AelinAG · 02/02/2026 17:53

I work at a university and the head of our medical school always says don’t go into medicine unless you can’t imagine doing anything else. That’s always stuck with me.

Graduate entry is wildly competitive and very hard financially so you’d need to go into it with eyes wide open and confident you could financially support her.

That's interesting. "There is literally nothing else that I can see myself doing" was the constant refrain from my dd when she was considering her options. And she still feels like that now.

poetryandwine · 02/02/2026 20:51

Anna2111 · 02/02/2026 17:22

It’s looks like the perfect job to me , well paid, 9-5, can work part time. Are you an actuary ? Is it lots of spreadsheets ? Do you interact with people much ?

No, I am a Maths-adjacent STEM academic. A number of our students go into finance and some each year go into the actuarial field. The personal tutees I have kept in touch with who have taken this path have been happy with it.
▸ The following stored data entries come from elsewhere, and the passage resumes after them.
-- ==== Sys2Proof/Tests/Slice0.lean ====
section
/-! SUPPORT. The model's own tests. Expected results come from the spec: the OPIDs of R83, the element rows of the
table, the examples of the rules and the vectors of 95_test_vectors.md and 96_derived_vectors.md. -/

set_option Elab.async false

namespace Sys2Proof.Tests

open Sys2Proof.Machine

/-! ## Helpers -/

/-- Bits in stream order. -/
def bits (l : List Nat) : List Bit := l.map (· == 1)

/-- What a projection of the next state is. -/
def after {α : Type} (i : Instr) (s : State) (f : State → α) : Option α :=
  match exec i s with
  | .next t => some (f t)
  | _ => none

/-- A table of `size` entries with the given ones. -/
def table (size : Nat) (l : List (Nat × Nat)) : List Nat := l.foldl (fun T e => T.set e.1 e.2) (List.replicate size 0)

/-- The non-zero entries of a table. -/
def entries (T : List Nat) : List (Nat × Nat) := (T.zipIdx.filter fun e => decide (0 < e.1)).map fun e => (e.2, e.1)

/-- A block holding an input, ready for LZ77. -/
def holding (X : List Nat) : State :=
  { State.reset with n := X.length, inp := X.zipIdx.map fun e => (e.2, BitVec.ofNat 8 e.1) }

/-- The element read, with the bits after it. -/
def reads (p : Position) (k : CodeBook) (bs : List Bit) : Option (Instr × List Bit) :=
  match decodeElement p k bs with
  | .ok r => some r
  | .error _ => none

/-- Why nothing is read. -/
def refuses (p : Position) (k : CodeBook) (bs : List Bit) : Option StreamError :=
  match decodeElement p k bs with
  | .ok _ => none
  | .error e => some e

/-- Why a word is no instruction. -/
def refusesWord (w : OpWord) : Option DecodeError :=
  match decode w with
  | .ok _ => none
  | .error e => some e

/-- A code book in which one symbol of one alphabet has the code '10'. -/
def oneCode (a : Alphabet) (x : Nat) : CodeBook :=
  match a with
  | .ll => ⟨table 286 [(x, 2)], table 286 [(x, 2)], [], [], [], []⟩
  | .dd => ⟨[], [], table 30 [(x, 2)], table 30 [(x, 2)], [], []⟩
  | .cl => ⟨[], [], [], [], table 19 [(x, 2)], table 19 [(x, 2)]⟩

/-! ## WellFormed: one ill-formed term for each check -/

theorem test_wf_refuses : [Instr.appendBitsLsb 65536 1, .appendBitsLsb 0 17, .appendBitsMsb 65536 1,
    .appendBitsMsb 0 17, .lengthLookup 2, .lengthLookup 259, .distLookup 0, .distLookup 32769, .writeMatch 2 1,
    .writeMatch 259 1, .writeMatch 3 0, .writeMatch 3 32769, .hlit 30, .hdist 31, .len284 31].all
    (fun i => !i.wf) = true := by decide

theorem test_wf_accepts : [Instr.appendBitsLsb 65535 16, .appendBitsMsb 0 0, .lengthLookup 258, .distLookup 32768,
    .writeMatch 258 32768, .hlit 29, .hdist 29, .len284 30, .hclen 15].all (fun i => i.wf) = true := by decide

/-! ## Decode: the operations, by OPID (R83) -/

theorem test_opids_0 :
    decodeTableWord 32 (0b000001 + 256 * 1) = some (.appendBit true) ∧
    decodeTableWord 32 (0b000010 + 256 * 327682) = some (.appendBitsLsb 2 5) ∧
    decodeTableWord 32 (0b000011 + 256 * 262158) = some (.appendBitsMsb 14 4) ∧
    decodeTableWord 8 0b000100 = some .finalize ∧
    decodeTableWord 32 (0b001000 + 256 * 9) = some (.lengthLookup 12) ∧
    decodeTableWord 32 (0b001001 + 256 * 32767) = some (.distLookup 32768) ∧
    decodeTableWord 8 0b010000 = some .lzSearch ∧
    decodeTableWord 8 0b010001 = some .lzStep ∧
    decodeTableWord 8 0b010010 = some .lz77 ∧
    decodeTableWord 8 0b011000 = some .tally := by decide

theorem test_opids_1 :
    decodeTableWord 32 (0b100000 + 256 * 0) = some (.huffLeaves .ll) ∧
    decodeTableWord 8 0b100001 = some .huffMerge ∧
    decodeTableWord 32 (0b100010 + 256 * 1) = some (.huffExtract .dd) ∧
    decodeTableWord 32 (0b100011 + 256 * 2) = some (.huffLimit .cl) ∧
    decodeTableWord 32 (0b100100 + 256 * 1) = some (.huffCanon .dd) ∧
    decodeTableWord 32 (0b100101 + 256 * 2) = some (.huffBuild .cl) ∧
    decodeTableWord 8 0b101000 = some .clRle ∧
    decodeTableWord 8 0b101001 = some .clTally ∧
    decodeTableWord 8 0b110000 = some .sizeHlit ∧
    decodeTableWord 8 0b110001 = some .sizeHdist := by decide

theorem test_opids_2 :
    decodeTableWord 8 0b110010 = some .sizeHclen ∧
    decodeTableWord 8 0b110011 = some .writeHeader ∧
    decodeTableWord 8 0b110100 = some .writeCllens ∧
    decodeTableWord 8 0b110101 = some .writeRle ∧
    decodeTableWord 32 (0b110110 + 256 * 79) = some (.writeLiteral 79) ∧
    decodeTableWord 32 (0b110111 + 256 * 8355846) = some (.writeMatch 258 7) ∧
    decodeTableWord 8 0b111000 = some .writeTokens ∧
    decodeTableWord 8 0b111001 = some .writeEob ∧
    decodeTableWord 8 0b111111 = some .compress := by decide

/-- A word that is no instruction is refused by name. -/
theorem test_decode_refuses :
    refusesWord 0x05 = some .unassignedOpid ∧ refusesWord 0x00 = some .unassignedOpid ∧
    refusesWord 0x97 = some .unassignedSelector ∧ refusesWord 0x0104 = some .reservedBits ∧
    refusesWord 0x0320 = some .badAlphabet ∧ refusesWord 0x11000002 = some .badCount ∧
    refusesWord 0x1E42 = some .neverEmitted ∧ refusesWord 0x1F76 = some .neverEmitted := by decide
poetryandwine · 02/02/2026 20:58

Also, OP, we have a newly qualified (medical) consultant and a financial professional in the younger adult gen of my family. I agree 100% that a career in medicine is only for those who feel absolutely driven in that direction and that any other life would be half lived.

The financial professional is a wonderful person, works very hard and gets a lot of satisfaction from their job, but would be the first to say they don’t feel the same intensity of vocation.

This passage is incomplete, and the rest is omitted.